Mrs. Santiago lodged a complaint with the National Bureau of Investigation (NBI) against the petitioners, for their alleged neglect of professional duty which caused her sonto suffer serious physical injuries. Upon investigation, the NBI found that her son was hit by a taxicab and was rushed to the hospital for an emergency medical treatment. An x-ray of the victim’s ankle was ordered and showed no fracture. Mrs. Santiago was informed that since it was only the ankle that was hit, there was no need to examine the upper leg; . However, eleven (11) days later, Roy Jr. developed fever, swelling of the right leg and misalignment of the right foot, thus Mrs. Santiago brought him back to the hospital and that the X-ray revealed a right mid-tibial fracture and a linear hairline fracture in the shaft of the bone.
The NBI indorsed the matter to the Office of the City Prosecutor of Manila for preliminary investigation. Probable cause was found and a criminal case for reckless imprudence resulting to serious physical injuries, was filed against the doctors before the RTC.
The RTC found the petitioners guilty beyond reasonable doubt of the crime of Simple Imprudence Resulting to Serious Physical Injuries.Dissatisfied, the petitioners appealed to the CA in which the letter affirmed the RTC decision in toto. In deciding, the appellate court consider the applicability of the doctrine of res ipsa loquitur. Res ipsa loquitur is a Latin phrase which literally means “the thing or the transaction speaks for itself.In order to have the benefit of the rule, a plaintiff, in addition to proving injury or damage, must show a situation where it is applicable and must establish that the essential elements of the doctrine were present in a particular incident.
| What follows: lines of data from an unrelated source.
-- ==== Sys2Proof/Machine/PowerCmd.lean ====
section
/-! DEFINITION. Power transitions (R354 to R367): requests, commits, timeouts, exits, wakes, Deep and the way out of it (R343,
R421). -/
namespace Sys2Proof.Machine

/-- POWER_DOMAIN_REQUEST (R366): a write of PWR_DOM_REQ_d. -/
def execPowerDomainRequest (d : Fin 96) (v : Word) (s : State) : Res := .next (s.powerRequest d (Fd.PWR_DOM_REQ_target.get v))

/-- DEVICE_STATE_REQUEST (R361): a write of PWR_DEVICE_REQ. -/
def execDeviceStateRequest (v : Word) (s : State) : Res := .next (s.deviceRequest (Fd.PWR_DEVICE_REQ_target.get v))

/-- Code of the orderly power-down record (R392). -/
def recDown : Nat := 0x0004

/-- FLASH_PROGRAM (R395 to R397): the record at WTR_PERSISTED_SEQ is programmed, or fails; with the power-down record programmed, the
entry to Deep that waits for it is requested. -/
def execFlashProgram (ok : Bool) (s : State) : Res :=
  .next (match s.toProgram with
    | none => s
    | some e =>
      if !ok then s.programFails
      else
        let t := s.programmed e
        if s.pwr.downWait ∧ e.2.2.code = recDown then ({ t with pwr := { t.pwr with downWait := false } }).deviceRequest vDeep else t)

/-- Segments as a group that power down (R356). -/
def State.segsDown (s : State) (lo n : Nat) : State := (List.range n).foldl (fun s i => s.segDown (lo + i)) s

/-- Segments as a group that power up. -/
def State.segsUp (s : State) (lo n : Nat) : State := (List.range n).foldl (fun s i => s.segUp (lo + i)) s

/-- The DRAM loses its contents. -/
def State.dramLost (s : State) : State := s.memClear 0 0x4000000000

/-- A domain that is no cluster and no segment, at a state; DDR loses DRAM in Off, span its links, PCIe its endpoint (R354). -/
def State.domainTo (s : State) (d t : Nat) : State :=
  let s := { s with regs := putDom s.regs d t }
  if t ≠ dOff then s
  else if d = 25 then s.dramLost
  else if d = 24 then { s with span := { s.span with links := [] } }
  else if d = 26 then s.withRep s.rep.pcieReset
  else s

/-- Areas of the address space that a unit owns (R23, R242): registers, and the memories of a cluster. -/
def unitAreas (u : Nat) : List (Nat × Nat) :=
  let part := fun (w o n : Nat) => (winBase w + o, winBase w + o + n)
  let i := u % 4096
  match u / 4096 with
  | 2 => [(tileBase i, tileBase (i + 1)), (sharedBase i, sharedBase (i + 1)), part 2 (0x8000 * i) 0x8000, part 3 (0x8000 * i) 0x8000,
      part 4 (0x1000 * i) 0x1000]
  | 5 => [part 6 (0x8000 * (i / 32)) 0x8000]
  | 10 => [part 9 (0x4000 * i) 0x4000]
  | 11 => [part 8 (0x1000 * (i / 8 + 1)) 0x1000]
  | _ =>
    match [(1, 0), (2, 1), (3, 11), (4, 12), (5, 14), (6, 16), (10, 7)].find? (fun e => e.1 == u) with
    | some e => [part e.2 0 0x100000]
    | none => []

/-- Areas of a power domain (R354): a cluster, eight ports, the span links, DRAM, an SRAM segment. -/
def domainAreas (d : Nat) : List (Nat × Nat) :=
  if isCluster d then unitAreas (0x2000 + (d - 2))
  else if 20 ≤ d ∧ d < 24 then (List.range 8).flatMap (fun i => unitAreas (0xA000 + 8 * (d - 20) + i))
  else if d = 24 then [(winBase 8, winBase 9)]
  else if d = 25 then [(0, 0x4000000000)]
  else if 32 ≤ d then [(sramBase + (d - 32) * 0x800000, sramBase + (d - 31) * 0x800000)]
  else []

/-- The switch of a domain entry (R356, R359, R364). A segment asked for Keep keeps its contents, asked for Off loses them; a lease of
the expert window on a domain that goes Off ends (R72). -/
def State.enterDomain (s : State) (d t : Nat) : State :=
  let s := if t = dOff then s.endLease (domainAreas d) else s
  if isCluster d then s.clusterDown (d - 2) t
  else if 32 ≤ d then
    let sg := d - 32
    let s := if t = dKeep then s else s.memClear (sramBase + sg * 0x800000) (sramBase + (sg + 1) * 0x800000)
    { s with regs := putDom s.regs d t }
  else s.domainTo d t

/-- The end of a domain entry (R366, R367): the commands complete; a latched wake turns the domain back to Run or On at once, before
the pending request is served. -/
def State.domainEntered (s : State) (d t : Nat) : State :=
  let p := s.px
  let p : Px := { p with
    rep := p.rep.completeNow (powerCmd d t) stOk 0
    pwr := { p.pwr with quiesce := p.pwr.quiesce.filter (· != d) } }
  let p := p.setDom d Fd.PWR_DOM_in_flight noReq
  if getR p.rep.regs (Rg.PWR_DOM d) Fd.PWR_DOM_latched = 1 then
    let p := p.setDom d Fd.PWR_DOM_latched 0
    s.withPx { rep := p.rep.bump Rg.PWR_REPLAYED 1, pwr := { p.pwr with exiting := d :: p.pwr.exiting } }
  else s.withPx (Px.next s.refuser p d)

/-- The device goes to Standby (R361): clusters to Doze (log entry 14), SerDes groups Off, segments 28 to 63 to Keep or Off. -/
def State.toStandby (s : State) : State :=
  let s := (List.range 18).foldl (fun s c => if 3 ≤ clusterState s.regs c then s.clusterDown c dDoze else s) s
  let s := (List.range 4).foldl (fun s g => s.domainTo (20 + g) dOff) s
  s.segsDown 28 36

/-- The device goes to Deep (R343, R361, R362): bases and keeper latched, clusters Off, DDR by dram_keep, every segment by its Keep
bit, PCIe, span and control Off, SLEEP_OUT high; Lantern's pins low; caches and channels of the control domain are lost, and what
else is lost is at its reset value after the wake (`State.wokenShort`). -/
def State.toDeep (s : State) : State :=
  let s := s.lanternStop
  let s := { s with blf := { s.blf with sleep := some (s.phase 0, s.phase 2, s.phase 1) } }
  let s := (List.range 18).foldl (fun s c => s.clusterDown c dOff) s
  let s := s.domainTo 25 (if s.flag Rg.PWR_DEEP_CFG Fd.PWR_DEEP_CFG_dram_keep then dKeep else dOff)
  let s := s.segsDown 28 36
  let s := if keepBit s.regs 9 then s else s.memClear (sramBase + 9 * 0x800000) (sramBase + 10 * 0x800000)
  let s := ((s.domainTo 24 dOff).domainTo 26 dOff).domainTo 1 dOff
  { s with
    dma := Map.clear (32 * 18) (32 * 22) s.dma
    qm := { s.qm with cache := [], ops := [] }
    out := .pin .sleepOut true :: s.out }

/-- A wake source ends Deep, or is latched while the entry runs (R362, R367): SLEEP_OUT falls. -/
def State.wakeUp (s : State) (source : Nat) : State :=
  if inDeep s.regs then
    { s with
      pwr := { s.pwr with wake := s.pwr.wake ||| source }
      out := if s.pwr.wake = 0 then .pin .sleepOut false :: s.out else s.out }
  else if s.pwr.deviceQuiesce ∧ devFlight s.regs = vDeep then
    { s with pwr := { s.pwr with latched := true, wake := s.pwr.wake ||| source } }
  else s

/-- WAKE_PIN (R362). -/
def execWakePin (s : State) : Res := .next (s.when (s.flag Rg.PWR_WAKE_CFG Fd.PWR_WAKE_CFG_pin_en = true) (s.wakeUp 1))

/-- KEEPER_ALARM (R362). -/
def execKeeperAlarm (s : State) : Res := .next (s.when (s.flag Rg.PWR_WAKE_CFG Fd.PWR_WAKE_CFG_alarm_en = true) (s.wakeUp 2))

/-- The end of a device entry (R366, R367): a wake latched during an entry to Deep is served at once. -/
def State.deviceEntered (s : State) (t : Nat) : State :=
  let p := s.px
  let p : Px := { p with
    rep := p.rep.completeNow (deviceCmd t) stOk 0
    pwr := { p.pwr with deviceQuiesce := false } }
  let p := (p.setDev Fd.PWR_DEVICE_in_flight noReq).setDev Fd.PWR_DEVICE_state t
  if t = vDeep ∧ p.pwr.latched then
    let rep := p.rep.bump Rg.PWR_REPLAYED 1
    s.withPx { p with rep := { rep with
      regs := putR rep.regs Rg.PWR_WAKE_STATUS Fd.PWR_WAKE_STATUS_replayed 1
      out := .pin .sleepOut false :: rep.out } }
  else s.withPx (Px.nextDev (deviceRefuser s.regs s.cpl) { p with pwr := { p.pwr with latched := false } })

/-- POWER_COMMIT (R364): an entry in quiesce is committed. -/
def execPowerCommit (u : PowerUnit) (s : State) : Res :=
  .next (match u with
    | .dom d =>
      let t := domFlight s.regs d
      if s.pwr.quiesce.contains d.val then (s.enterDomain d t).domainEntered d t else s
    | .device =>
      let t := devFlight s.regs
      if s.pwr.deviceQuiesce then ((if t = vDeep then s.toDeep else s.toStandby)).deviceEntered t else s)

/-- End a device entry in quiesce by a refuser (R364, R367). -/
def Px.abortDev (ref : Nat → Option Refuser) (p : Px) (u : Refuser) : Px :=
  if p.pwr.deviceQuiesce then
    let t := devFlight p.rep.regs
    let p : Px := { rep := (p.rep.refused 0 u).completeNow (deviceCmd t) stWrongState u.1,
                    pwr := { p.pwr with deviceQuiesce := false, latched := false, wake := 0 } }
    Px.nextDev ref (p.setDev Fd.PWR_DEVICE_in_flight noReq)
  else p

/-- QUIESCE_TIMEOUT (R364): reason 5, naming the first unit that had not agreed. -/
def execQuiesceTimeout (u : PowerUnit) (refuser : BitVec 16) (s : State) : Res :=
  .next (s.withPx (match u with
    | .dom d => s.px.abort s.refuser d (refuser.toNat, 5)
    | .device => s.px.abortDev (deviceRefuser s.regs s.cpl) (refuser.toNat, 5)))

/-- The device returns to Active (R361): SerDes groups with an enabled port, all segments, and the clusters of active role. -/
def State.toActive (s : State) : State :=
  let s := (List.range 4).foldl (fun s g => if (groupPort s.regs g).isSome then s.domainTo (20 + g) dOn else s) s
  let s := s.segsUp 28 36
  (List.range 18).foldl (fun s c => if role s.regs c = rActive ∧ clusterState s.regs c < 3 then s.clusterUp c else s) s

/-- The switch of a domain exit (R356, R359). -/
def State.exitDomain (s : State) (d : Nat) : State :=
  if isCluster d then s.clusterUp (d - 2) else { s with regs := putDom s.regs d dOn }

/-- The end of a domain exit (R359, R366): the request completes; a cluster on its way to another low state enters it; else the
pending request follows. -/
def State.domainExited (s : State) (d : Nat) : State :=
  let f := domFlight s.regs d
  let p := s.px
  let p : Px := { p with pwr := { p.pwr with exiting := p.pwr.exiting.filter (· != d) } }
  let p := (p.setDom d Fd.PWR_DOM_in_flight noReq).setDom d Fd.PWR_DOM_latched 0
  let p := if f = dOn then { p with rep := p.rep.completeNow (powerCmd d dOn) stOk 0 }
    else if f = noReq then p else Px.start s.refuser p d f
  s.withPx (if domFlight p.rep.regs d = noReq then Px.next s.refuser p d else p)

/-- POWER_EXIT_COMPLETE (R359, R361). -/
def execPowerExitComplete (u : PowerUnit) (s : State) : Res :=
  .next (match u with
    | .dom d => if s.pwr.exiting.contains d.val then (s.exitDomain d).domainExited d else s
    | .device =>
      if s.pwr.deviceExiting then
        let s := s.toActive
        let p := s.px
        let p : Px := { rep := p.rep.completeNow (deviceCmd vActive) stOk 0, pwr := { p.pwr with deviceExiting := false } }
        let p := (p.setDev Fd.PWR_DEVICE_in_flight noReq).setDev Fd.PWR_DEVICE_state vActive
        s.withPx (Px.nextDev (deviceRefuser s.regs s.cpl) p)
      else s)

/-- CLUSTER_NAP_WAKE (R360, R367). -/
def execClusterNapWake (c : Fin 18) (s : State) : Res := .next (s.wakeCluster c)

/-- A new lock epoch of one base (R331): the epoch counts, stepped is cleared, the servo starts anew; a base that was not UNSET is
ESTIMATED. -/
def Tx.epoch (x : Tx) (b : Nat) (keepState : Bool) : Tx :=
  let a := Rg.BLF_TB_STATUS b
  let st := tbState x.rep.regs b
  let regs := putR x.rep.regs a Fd.BLF_TB_STATUS_epoch (getR x.rep.regs a Fd.BLF_TB_STATUS_epoch + 1)
  let regs := putR regs a Fd.BLF_TB_STATUS_stepped 0
  let regs := putR regs a Fd.BLF_TB_STATUS_grade 0
  let regs := if keepState then regs else putTb regs b (if st = tbUnset then tbUnset else tbEstimated)
  ((x.anchor b).setRegs regs).setBase b (fun z => { z with
    slew := 0, target := 0, offsets := [], within := 0, announces := 0, pps := 0, masters := [], selected := none, lead := none })

/-- Error bound of the estimate after `n` slept ticks (R343). -/
def sleepError (regs : SMap Word) (xtal n : Nat) : Nat :=
  ((if getR regs Rg.BLF_KEEPER_STATUS Fd.BLF_KEEPER_STATUS_calibrated = 1 then 100 else 100000) + xtal) * n / 32768

/-- Advance the radio and system bases over a sleep of `n` keeper ticks (R343); the studio base counts on from its last value
(R330). -/
def State.baseWake (s : State) (n : Nat) : State :=
  let adv := n * rd64R s.regs Rg.BLF_KEEPER_RATIO_LO
  let p := s.blf.sleep.getD (s.phase 0, s.phase 2, s.phase 1)
  let x := s.tx
  let x := ((x.setPhase 0 (p.1 + adv)).setPhase 2 (p.2.1 + adv * 100000 / (98304 * 65536))).setPhase 1 p.2.2
  let x := ((x.epoch 0 false).epoch 1 false).epoch 2 false
  let x := x.setRegs (putTb x.rep.regs 1 tbUnset)
  let bound := fun (x : Tx) (b : Nat) =>
    if tbState x.rep.regs b = tbEstimated then
      x.setRegs (wrR x.rep.regs (Rg.BLF_TB_ERROR b) (BitVec.ofNat 32 (sleepError x.rep.regs (x.blf.base b).xtal n)))
    else x
  let x := bound (bound x 0) 2
  let x := x.setRegs (wr64R x.rep.regs Rg.BLF_SLEEP_LO n)
  s.withTx { x with blf := { x.blf with sleep := none } }

end Sys2Proof.Machine
end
The appellate Court further held that “res ipsa loquitur” is not a rigid or ordinary doctrine to be perfunctorily used but a rule to be cautiously applied, depending upon the circumstances of each case. It is generally restricted to situations in malpractice cases where a layman is able to say, as a matter of common knowledge and observation, that the consequences of professional care were not as such as would ordinarily have followed if due care had been exercised. A distinction must be made between the failure to secure results and the occurrence of something more unusual and not ordinarily found if the service or treatment rendered followed the usual procedure of those skilled in that particular practice. The latter circumstance is the primordial issue that confronted the appellate Court and and find the application of the doctrine of res ipsa loquitur to be in order.
The petitioners filed a motion for reconsideration, but it was denied by the CA. Hence, this petition.
Whether or not the doctrine of res ipsa loquitur is applicable in this case.
No. The doctrine of res ipsa loquitur means “Where the thing which causes injury is shown to be under the management of the defendant, and the accident is such as in the ordinary course of things does not happen if those who have the management use proper care, it affords reasonable evidence, in the absence of an explanation by the defendant, that the accident arose from want of care.”
The requisites for the application of the doctrine of res ipsa loquitur are:
1. the accident was of a kind which does not ordinarily occur unless someone is negligent;
2. the instrumentality or agency which caused the injury was under the exclusive control of the person in charge; and
3. the injury suffered must not have been due to any voluntary action or contribution of the person injured.
In this case, the circumstances that caused patien’s injury and the series of tests that were supposed to be undergone by him to determine the extent of the injury suffered were not under the exclusive control of the petitioners. It was established that they are mere residents of the hospital at that time who attended to the victim at the emergency room. While it may be true that the circumstances pointed out by the courts below seem doubtless to constitute reckless imprudence on the part of the petitioners, this conclusion is still best achieved, not through the scholarly assumptions of a layman like the patient’s mother, but by the unquestionable knowledge of expert witness/es.
Further, the Court held that Res ipsa loquitur is a rule of evidence whereby negligence of the alleged wrongdoer may be inferred from the mere fact that the accident happened provided the character of the accident and circumstances attending it lead reasonably to belief that in the absence of negligence it would not have occurred and that thing which caused injury is shown to have been under the management and control of the alleged wrongdoer. Under this doctrine, the happening of an injury permits an inference of negligence where plaintiff produces substantial evidence that the injury was caused by an agency or instrumentality under the exclusive control and management of defendant, and that the occurrence was such that in the ordinary course of things would not happen if reasonable care had been used and that as a rule of evidence the doctrine is unusual to the law of negligence which recognizes that prima facie negligence may be established without direct proof and furnishes a substitute for specific proof of negligence. The doctrine, however, is not a rule of substantive law, but merely a mode of proof or a mere procedural convenience. The rule, when applicable to the facts and circumstances of a given case, is not meant to and does not dispense with the requirement of proof of culpable negligence on the party charged. It merely determines and regulates what shall be prima facie evidence thereof and helps the plaintiff in proving a breach of the duty. The doctrine can be invoked when and only when, under the circumstances involved, direct evidence is absent and not readily available.